▸ **TASK PROMPT**
Each record is to be given again without alteration.

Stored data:
/-! ### The statement -/

/-- Settles O27: in an awake domain the command drops the slot's entry, and no other, and writes three fields of the slot, whose widths are
those of the command's operands. -/
theorem sketchWriteNamesTheTable : Obligations.SketchWriteNamesTheTable := by
  intro s n c table en hon
  refine ⟨_, exec_sketchWrite hon n c table en, Dev.rf_sketchWrite_en .., ?table, ?chamber, ?slot, ?others,
    s.dev.sketchWrite_onlyFields n.val c.val table.toNat en⟩
  case table => exact (Dev.rf_sketchWrite_table ..).trans (Nat.mod_eq_of_lt table.isLt)
  case chamber => exact (Dev.rf_sketchWrite_chamber ..).trans (Nat.mod_eq_of_lt c.isLt)
  case slot => rw [Dev.sketchWrite_sketch, kget_kdel_same]
  case others =>
    intro j hj
    rw [Dev.sketchWrite_sketch, kget_kdel_other _ hj]

end Sys2Proof.Machine
end

section
/-!
PROOFS. The Gallery chapter (13): what a write of GAL_CACHE_CLR leaves in the node cache (R524, R544).
-/

namespace Sys2Proof.Machine

/-! ### The cached nodes -/

/-- The filter in the statement's spelling, and the frame: the list of nodes is the only field that the write replaces. -/
theorem Dev.galCacheClr_eq_filter (d : Dev) (c : Nat) :
    d.galCacheClr c = { d with gal.nodes := d.gal.nodes.filter (fun n => n.chamber ≠ c) } := by
  have hkeep : d.gal.nodes.filter (fun n => n.chamber != c) = d.gal.nodes.filter (fun n => n.chamber ≠ c) :=
    List.filter_congr fun _ _ => decide_not.symm
  rw [Dev.galCacheClr, hkeep]

theorem exec_galCacheClr {s : State} (h : s.Awake 228) (c : Fin 16) :
    exec (.galCacheClr c) s = .next { s with dev := s.dev.galCacheClr c.val } :=
  congrArg _ (h.onDev (fun d => d.galCacheClr c.val))

/-! ### The statement -/

/-- Settles O28: in an awake domain the command is the filter of the cached nodes and nothing more. -/
theorem galleryCacheClearDropsTheChamber : Obligations.GalleryCacheClearDropsTheChamber := by
  intro s c hon
  rw [exec_galCacheClr hon, Dev.galCacheClr_eq_filter]

end Sys2Proof.Machine
end

section
/-!
PROOFS. The network and gateway chapter (14): which entries of the reply cache expire (R568), and what the PTP servo leaves when it loses
lock (R552).
-/

namespace Sys2Proof.Machine

/-! ### The reply cache -/

theorem exec_replyCacheExpire {s : State} (hon : s.pkg.mode = .on) (src : Nat) (sport : BitVec 16) (reqid : Nat) :
    exec (.replyCacheExpire src sport reqid) s = .next { s with dev := s.dev.cacheExpire src sport.toNat reqid } :=
  congrArg _ (s.onDev_on (fun d => d.cacheExpire src sport.toNat reqid) hon)

/-- An entry outlives an expiry exactly where its client, its port or its REQID is another. -/
theorem Dev.mem_cacheExpire_cache (d : Dev) (src sport reqid : Nat) (x : PDone) :
    x ∈ (d.cacheExpire src sport reqid).net.cache ↔
      x ∈ d.net.cache ∧ ¬ (x.src = src ∧ x.sport = sport ∧ x.reqid = reqid) := by
  rw [Dev.cacheExpire, List.mem_filter]
  simp only [Bool.not_eq_true', ← Bool.not_eq_true, Bool.and_eq_true, beq_iff_eq, and_assoc]

/-! ### The loss of lock -/

theorem exec_ptpLossOfLock {s : State} (hon : s.pkg.mode = .on) :
    exec .ptpLossOfLock s = .next { s with dev := s.dev.ptpLoss } :=
  congrArg _ (s.onDev_on Dev.ptpLoss hon)

/-- The slew is no register, so ending it may come before the one register write. -/
theorem Dev.ptpLoss_eq_write (d : Dev) :
    d.ptpLoss = ({ d with net.slew := 0 } : Dev).wb .NET_PTP_CFG_LOCKED 0 false := rfl
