-- ==== Sys2Proof/Config.lean ====
section
/-! DEFINITION. What is fixed for the machine: the parameters of 00_scope.md section 3, the record of
the probability numerics, and the one free value of the model. -/

namespace Sys2Proof

/-- `ALPHA`, the number of symbols (rule R7). -/
abbrev Config.alpha : Nat := 128

/-- `NODEMAX`, the depth of the node memory (rule R8). -/
abbrev Config.nodeMax : Nat := 255

/-- `CODEMAX`, the longest possible code in bits (rule R8). -/
abbrev Config.codeMax : Nat := 127

/-- `2^W_COUNT - 1`, the value at which `TOTAL` is full (rules R11 and R133). -/
abbrev Config.countMax : Nat := 2 ^ 32 - 1

/-- `NIL`, "no node" (rule R102). -/
abbrev Config.nil : NodeIx := 0xFF#8

/-- The record `PROB` of rule R9: the members every rule that compares or sums probabilities uses. -/
structure Prob (P : Type) where
  /-- `p_ratio(c, t)`, for `0 <= c <= t` and `t >= 1`. -/
  ratio : Nat → Nat → P
  /-- `p_add(a, b)`. -/
  add : P → P → P
  /-- `p_le(a, b)`. -/
  le : P → P → Bool

/-- `p_eq(a, b) = p_le(a, b) and p_le(b, a)` (rule R9). -/
def Prob.eq {P : Type} (p : Prob P) (a b : P) : Bool := p.le a b && p.le b a

/-- `p_lt(a, b) = not p_le(b, a)` (rule R9). -/
def Prob.lt {P : Type} (p : Prob P) (a b : P) : Bool := !p.le b a

/-- FREE VALUE (log entry 5, DESIGN CHOICE): the bits that `STATUS` shows where the spec gives them no
value, that is the bits other than the error fields while `ERR != 0` (rule R305, item U13). It is
applied to the count of samples taken so far. Safe: nothing can be proved of its value. -/
opaque Config.freeStatus : Nat → BitVec 32

end Sys2Proof
end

▸ **OUTPUT**
/-! ### The statement -/

/-- Settles O27: in an awake domain the command drops the slot's entry, and no other, and writes three fields of the slot, whose widths are
those of the command's operands. -/
theorem sketchWriteNamesTheTable : Obligations.SketchWriteNamesTheTable := by
  intro s n c table en hon
  refine ⟨_, exec_sketchWrite hon n c table en, Dev.rf_sketchWrite_en .., ?table, ?chamber, ?slot, ?others,
    s.dev.sketchWrite_onlyFields n.val c.val table.toNat en⟩
  case table => exact (Dev.rf_sketchWrite_table ..).trans (Nat.mod_eq_of_lt table.isLt)
  case chamber => exact (Dev.rf_sketchWrite_chamber ..).trans (Nat.mod_eq_of_lt c.isLt)
  case slot => rw [Dev.sketchWrite_sketch, kget_kdel_same]
  case others =>
    intro j hj
    rw [Dev.sketchWrite_sketch, kget_kdel_other _ hj]

end Sys2Proof.Machine
end

section
/-!
PROOFS. The Gallery chapter (13): what a write of GAL_CACHE_CLR leaves in the node cache (R524, R544).
-/

namespace Sys2Proof.Machine

/-! ### The cached nodes -/

/-- The filter in the statement's spelling, and the frame: the list of nodes is the only field that the write replaces. -/
theorem Dev.galCacheClr_eq_filter (d : Dev) (c : Nat) :
    d.galCacheClr c = { d with gal.nodes := d.gal.nodes.filter (fun n => n.chamber ≠ c) } := by
  have hkeep : d.gal.nodes.filter (fun n => n.chamber != c) = d.gal.nodes.filter (fun n => n.chamber ≠ c) :=
    List.filter_congr fun _ _ => decide_not.symm
  rw [Dev.galCacheClr, hkeep]

theorem exec_galCacheClr {s : State} (h : s.Awake 228) (c : Fin 16) :
    exec (.galCacheClr c) s = .next { s with dev := s.dev.galCacheClr c.val } :=
  congrArg _ (h.onDev (fun d => d.galCacheClr c.val))

/-! ### The statement -/

/-- Settles O28: in an awake domain the command is the filter of the cached nodes and nothing more. -/
theorem galleryCacheClearDropsTheChamber : Obligations.GalleryCacheClearDropsTheChamber := by
  intro s c hon
  rw [exec_galCacheClr hon, Dev.galCacheClr_eq_filter]

end Sys2Proof.Machine
end

section
/-!
PROOFS. The network and gateway chapter (14): which entries of the reply cache expire (R568), and what the PTP servo leaves when it loses
lock (R552).
-/

namespace Sys2Proof.Machine

/-! ### The reply cache -/

theorem exec_replyCacheExpire {s : State} (hon : s.pkg.mode = .on) (src : Nat) (sport : BitVec 16) (reqid : Nat) :
    exec (.replyCacheExpire src sport reqid) s = .next { s with dev := s.dev.cacheExpire src sport.toNat reqid } :=
  congrArg _ (s.onDev_on (fun d => d.cacheExpire src sport.toNat reqid) hon)

/-- An entry outlives an expiry exactly where its client, its port or its REQID is another. -/
theorem Dev.mem_cacheExpire_cache (d : Dev) (src sport reqid : Nat) (x : PDone) :
    x ∈ (d.cacheExpire src sport reqid).net.cache ↔
      x ∈ d.net.cache ∧ ¬ (x.src = src ∧ x.sport = sport ∧ x.reqid = reqid) := by
  rw [Dev.cacheExpire, List.mem_filter]
  simp only [Bool.not_eq_true', ← Bool.not_eq_true, Bool.and_eq_true, beq_iff_eq, and_assoc]

/-! ### The loss of lock -/

theorem exec_ptpLossOfLock {s : State} (hon : s.pkg.mode = .on) :
    exec .ptpLossOfLock s = .next { s with dev := s.dev.ptpLoss } :=
  congrArg _ (s.onDev_on Dev.ptpLoss hon)

/-- The slew is no register, so ending it may come before the one register write. -/
theorem Dev.ptpLoss_eq_write (d : Dev) :
    d.ptpLoss = ({ d with net.slew := 0 } : Dev).wb .NET_PTP_CFG_LOCKED 0 false := rfl
-- ==== Sys2Proof/Config.lean ====
section
/-! DEFINITION. What is fixed for the machine: the parameters of 00_scope.md section 3, the record of
the probability numerics, and the one free value of the model. -/

namespace Sys2Proof

/-- `ALPHA`, the number of symbols (rule R7). -/
abbrev Config.alpha : Nat := 128

/-- `NODEMAX`, the depth of the node memory (rule R8). -/
abbrev Config.nodeMax : Nat := 255

/-- `CODEMAX`, the longest possible code in bits (rule R8). -/
abbrev Config.codeMax : Nat := 127

/-- `2^W_COUNT - 1`, the value at which `TOTAL` is full (rules R11 and R133). -/
abbrev Config.countMax : Nat := 2 ^ 32 - 1

/-- `NIL`, "no node" (rule R102). -/
abbrev Config.nil : NodeIx := 0xFF#8

/-- The record `PROB` of rule R9: the members every rule that compares or sums probabilities uses. -/
structure Prob (P : Type) where
  /-- `p_ratio(c, t)`, for `0 <= c <= t` and `t >= 1`. -/
  ratio : Nat → Nat → P
  /-- `p_add(a, b)`. -/
  add : P → P → P
  /-- `p_le(a, b)`. -/
  le : P → P → Bool

/-- `p_eq(a, b) = p_le(a, b) and p_le(b, a)` (rule R9). -/
def Prob.eq {P : Type} (p : Prob P) (a b : P) : Bool := p.le a b && p.le b a

/-- `p_lt(a, b) = not p_le(b, a)` (rule R9). -/
def Prob.lt {P : Type} (p : Prob P) (a b : P) : Bool := !p.le b a

/-- FREE VALUE (log entry 5, DESIGN CHOICE): the bits that `STATUS` shows where the spec gives them no
value, that is the bits other than the error fields while `ERR != 0` (rule R305, item U13). It is
applied to the count of samples taken so far. Safe: nothing can be proved of its value. -/
opaque Config.freeStatus : Nat → BitVec 32

end Sys2Proof
end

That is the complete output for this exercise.